程式碼範例 / 電腦視覺 / 使用遷移學習進行關鍵點檢測

使用遷移學習進行關鍵點檢測

作者: Sayak Paul,由 Muhammad Anas Raza 轉換為 Keras 3
建立日期 2021/05/02
上次修改日期 2023/07/19
說明: 使用數據增強和遷移學習訓練關鍵點偵測器。

ⓘ 此範例使用 Keras 3

在 Colab 中檢視 GitHub 原始碼

關鍵點檢測包括定位物件的關鍵部位。例如,我們臉部的關鍵部位包括鼻尖、眉毛、眼角等等。這些部位有助於以豐富的功能方式表示底層物件。關鍵點檢測的應用包括姿態估計、人臉檢測等。

在本範例中,我們將使用 StanfordExtra 數據集,並使用遷移學習來建立關鍵點偵測器。此範例需要 TensorFlow 2.4 或更高版本,以及 imgaug 函式庫,可以使用以下命令安裝

!pip install -q -U imgaug

數據收集

StanfordExtra 數據集包含 12,000 張狗的圖像,以及關鍵點和分割地圖。它是由 Stanford dogs 數據集開發而來。可以使用以下命令下載

!wget -q http://vision.stanford.edu/aditya86/ImageNetDogs/images.tar

註解以單個 JSON 檔案的形式提供在 StanfordExtra 數據集中,需要填寫此表單才能存取。作者明確指示使用者不要分享 JSON 檔案,本範例尊重此意願:您應該自行取得 JSON 檔案。
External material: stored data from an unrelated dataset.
@[simp] theorem writeEntry_pts : ∀ k s, (State.writeEntry k s).pts = s.pts := by intros; simp [State.writeEntry]

@[simp] theorem presentEntry_pts : ∀ s, (State.presentEntry s).pts = s.pts := by intros; simp [State.presentEntry]

@[simp] theorem journalEntry_pts : ∀ s, (State.journalEntry s).pts = s.pts := by
  intros; unfold State.journalEntry; (repeat' split) <;> simp

theorem execJournalEntry_pts : ∀ s, ∃ t, execJournalEntry s = .next t ∧ t.pts = s.pts := by intros; refine ⟨_, rfl, ?_⟩; simp

@[simp] theorem tailUpdate_pts : ∀ s, (State.tailUpdate s).pts = s.pts := by intros; unfold State.tailUpdate; split <;> simp

theorem execTailUpdate_pts : ∀ s, ∃ t, execTailUpdate s = .next t ∧ t.pts = s.pts := by intros; refine ⟨_, rfl, ?_⟩; simp

theorem execJournalErase_pts : ∀ k s, ∃ t, execJournalErase k s = .next t ∧ t.pts = s.pts := by intros; refine ⟨_, rfl, ?_⟩; simp

theorem execPfSustained_pts : ∀ s, ∃ t, execPfSustained s = .next t ∧ t.pts = s.pts := by intros; refine ⟨_, rfl, ?_⟩; simp

@[simp] theorem pfRecovered_pts : ∀ s, (State.pfRecovered s).pts = s.pts := by intros; simp [State.pfRecovered]

theorem execPfRecovered_pts : ∀ s, ∃ t, execPfRecovered s = .next t ∧ t.pts = s.pts := by intros; refine ⟨_, rfl, ?_⟩; simp

@[simp] theorem coldTrims_pts : ∀ k s, (State.coldTrims k s).pts = s.pts := by intros; simp [State.coldTrims]

@[simp] theorem begin_pts : ∀ k m s, (State.begin_ k m s).pts = s.pts := by intros; simp [State.begin_]

@[simp] theorem resetEntry_pts : ∀ s, (State.resetEntry s).pts = s.pts := by intros; simp [State.resetEntry]

theorem execResetnRelease_pts : ∀ k m s, ∃ t, execResetnRelease k m s = .next t ∧ t.pts = s.pts := by
  intros; refine ⟨_, rfl, ?_⟩; simp

@[simp] theorem flushAll_pts : ∀ s, (State.flushAll s).pts = s.pts := by intros; simp [State.flushAll]

@[simp] theorem loseWaiting_pts : ∀ s, (State.loseWaiting s).pts = s.pts := by intros; simp [State.loseWaiting]

@[simp] theorem warmReset_pts : ∀ s, (State.warmReset s).pts = s.pts := by intros; simp [State.warmReset]

@[simp] theorem restartStartup_pts : ∀ s, (State.restartStartup s).pts = s.pts := by intros; simp [State.restartStartup]

theorem execResetnWarm_pts : ∀ k m s, ∃ t, execResetnWarm k m s = .next t ∧ t.pts = s.pts := by intros; refine ⟨_, rfl, ?_⟩; simp

@[simp] theorem anvWdog_pts : ∀ k m s, (State.anvWdog k m s).pts = s.pts := by intros; simp [State.anvWdog]

theorem execAnvWdog_pts : ∀ k m s, ∃ t, execAnvWdog k m s = .next t ∧ t.pts = s.pts := by intros; refine ⟨_, rfl, ?_⟩; simp

theorem execSpiPortReset_pts : ∀ k s, ∃ t, execSpiPortReset k s = .next t ∧ t.pts = s.pts := by
  intros; refine ⟨_, rfl, ?_⟩; split <;> simp

theorem execBrk_pts : ∀ k s, ∃ t, execBrk k s = .next t ∧ t.pts = s.pts := by intros; refine ⟨_, rfl, ?_⟩; simp

theorem execVaonChangeover_pts : ∀ k s, ∃ t, execVaonChangeover k s = .next t ∧ t.pts = s.pts := by
  intros; refine ⟨_, rfl, ?_⟩; simp

theorem execSupplyLossBoth_pts : ∀ s, ∃ t, execSupplyLossBoth s = .next t ∧ t.pts = s.pts := by intros; refine ⟨_, rfl, ?_⟩; simp

@[simp] theorem resume_pts : ∀ k s, (State.resume k s).pts = s.pts := by intros; simp [State.resume]

@[simp] theorem fallBack_pts : ∀ k s, (State.fallBack k s).pts = s.pts := by intros; simp [State.fallBack]

@[simp] theorem enterHeld_pts : ∀ s, (State.enterHeld s).pts = s.pts := by intros; simp [State.enterHeld]

@[simp] theorem testSpare_pts : ∀ k m s, (State.testSpare k m s).pts = s.pts := by intros; simp [State.testSpare]

@[simp] theorem testChan_pts : ∀ k m s, (State.testChan k m s).pts = s.pts := by intros; simp [State.testChan]

@[simp] theorem testEngines_pts : ∀ k m s, (State.testEngines k m s).pts = s.pts := by
  intros; unfold State.testEngines; dsimp only; (repeat' split) <;> simp

theorem execStartUpTest_pts : ∀ k m n s, ∃ t, execStartUpTest k m n s = .next t ∧ t.pts = s.pts := by
  intros; refine ⟨_, rfl, ?_⟩; simp

theorem execPortsReady_pts : ∀ s, ∃ t, execPortsReady s = .next t ∧ t.pts = s.pts := by intros; refine ⟨_, rfl, ?_⟩; simp

@[simp] theorem checkImage_pts : ∀ k m s, (State.checkImage k m s).pts = s.pts := by
  intros; unfold State.checkImage; split <;> simp

@[simp] theorem applyImage_pts : ∀ k m s, (State.applyImage k m s).pts = s.pts := by intros; simp [State.applyImage]

@[simp] theorem configured_pts : ∀ k s, (State.configured k s).pts = s.pts := by intros; simp [State.configured]

@[simp] theorem configRestore_pts : ∀ k m s, (State.configRestore k m s).pts = s.pts := by
  intros; unfold State.configRestore; dsimp only; (repeat' split) <;> simp

theorem execConfigRestore_pts : ∀ k m s, ∃ t, execConfigRestore k m s = .next t ∧ t.pts = s.pts := by
  intros; refine ⟨_, rfl, ?_⟩; simp

theorem execCfgRestoreFail_pts : ∀ s, ∃ t, execCfgRestoreFail s = .next t ∧ t.pts = s.pts := by intros; refine ⟨_, rfl, ?_⟩; simp

theorem execStartupReady_pts : ∀ s, ∃ t, execStartupReady s = .next t ∧ t.pts = s.pts := by intros; refine ⟨_, rfl, ?_⟩; simp

@[simp] theorem raiseUnmetered_pts : ∀ s, (State.raiseUnmetered s).pts = s.pts := by intros; simp [State.raiseUnmetered]

@[simp] theorem cellAlarm_pts : ∀ k s, (State.cellAlarm k s).pts = s.pts := by intros; simp [State.cellAlarm]

end Sys2Proof.Laws
end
JSON 檔案預期在本機上以 stanfordextra_v12.zip 的形式提供。

下載檔案後,我們可以解壓縮封存檔。

!tar xf images.tar
!unzip -qq ~/stanfordextra_v12.zip

匯入

from keras import layers
import keras

from imgaug.augmentables.kps import KeypointsOnImage
from imgaug.augmentables.kps import Keypoint
import imgaug.augmenters as iaa

from PIL import Image
from sklearn.model_selection import train_test_split
from matplotlib import pyplot as plt
import pandas as pd
import numpy as np
import json
import os

定義超參數

IMG_SIZE = 224
BATCH_SIZE = 64
EPOCHS = 5
NUM_KEYPOINTS = 24 * 2  # 24 pairs each having x and y coordinates

載入數據

作者還提供了中繼資料檔案,指定有關關鍵點的其他資訊,例如顏色資訊、動物姿態名稱等。我們將在 pandas 資料框架中載入此檔案,以提取資訊以用於視覺化目的。

IMG_DIR = "Images"
JSON = "StanfordExtra_V12/StanfordExtra_v12.json"
KEYPOINT_DEF = (
    "https://github.com/benjiebob/StanfordExtra/raw/master/keypoint_definitions.csv"
)

# Load the ground-truth annotations.
with open(JSON) as infile:
    json_data = json.load(infile)

# Set up a dictionary, mapping all the ground-truth information
# with respect to the path of the image.
json_dict = {i["img_path"]: i for i in json_data}

json_dict 的單個條目如下所示

'n02085782-Japanese_spaniel/n02085782_2886.jpg':
{'img_bbox': [205, 20, 116, 201],
 'img_height': 272,
 'img_path': 'n02085782-Japanese_spaniel/n02085782_2886.jpg',
 'img_width': 350,
 'is_multiple_dogs': False,
 'joints': [[108.66666666666667, 252.0, 1],
            [147.66666666666666, 229.0, 1],
            [163.5, 208.5, 1],
            [0, 0, 0],
            [0, 0, 0],
            [0, 0, 0],
            [54.0, 244.0, 1],
            [77.33333333333333, 225.33333333333334, 1],
            [79.0, 196.5, 1],
            [0, 0, 0],
            [0, 0, 0],
            [0, 0, 0],
            [0, 0, 0],
            [0, 0, 0],
            [150.66666666666666, 86.66666666666667, 1],
            [88.66666666666667, 73.0, 1],
            [116.0, 106.33333333333333, 1],
            [109.0, 123.33333333333333, 1],
            [0, 0, 0],
            [0, 0, 0],
            [0, 0, 0],
            [0, 0, 0],
            [0, 0, 0],
            [0, 0, 0]],
 'seg': ...}

在此範例中,我們感興趣的鍵是

  • img_path
  • joints

joints 內總共有 24 個條目。每個條目有 3 個值

  • x 坐標
  • y 坐標
  • 關鍵點的可見性旗標 (1 表示可見,0 表示不可見)

正如我們所見,joints 包含多個 [0, 0, 0] 條目,表示那些關鍵點未被標記。在此範例中,我們將同時考慮不可見和未標記的關鍵點,以便允許迷你批次學習。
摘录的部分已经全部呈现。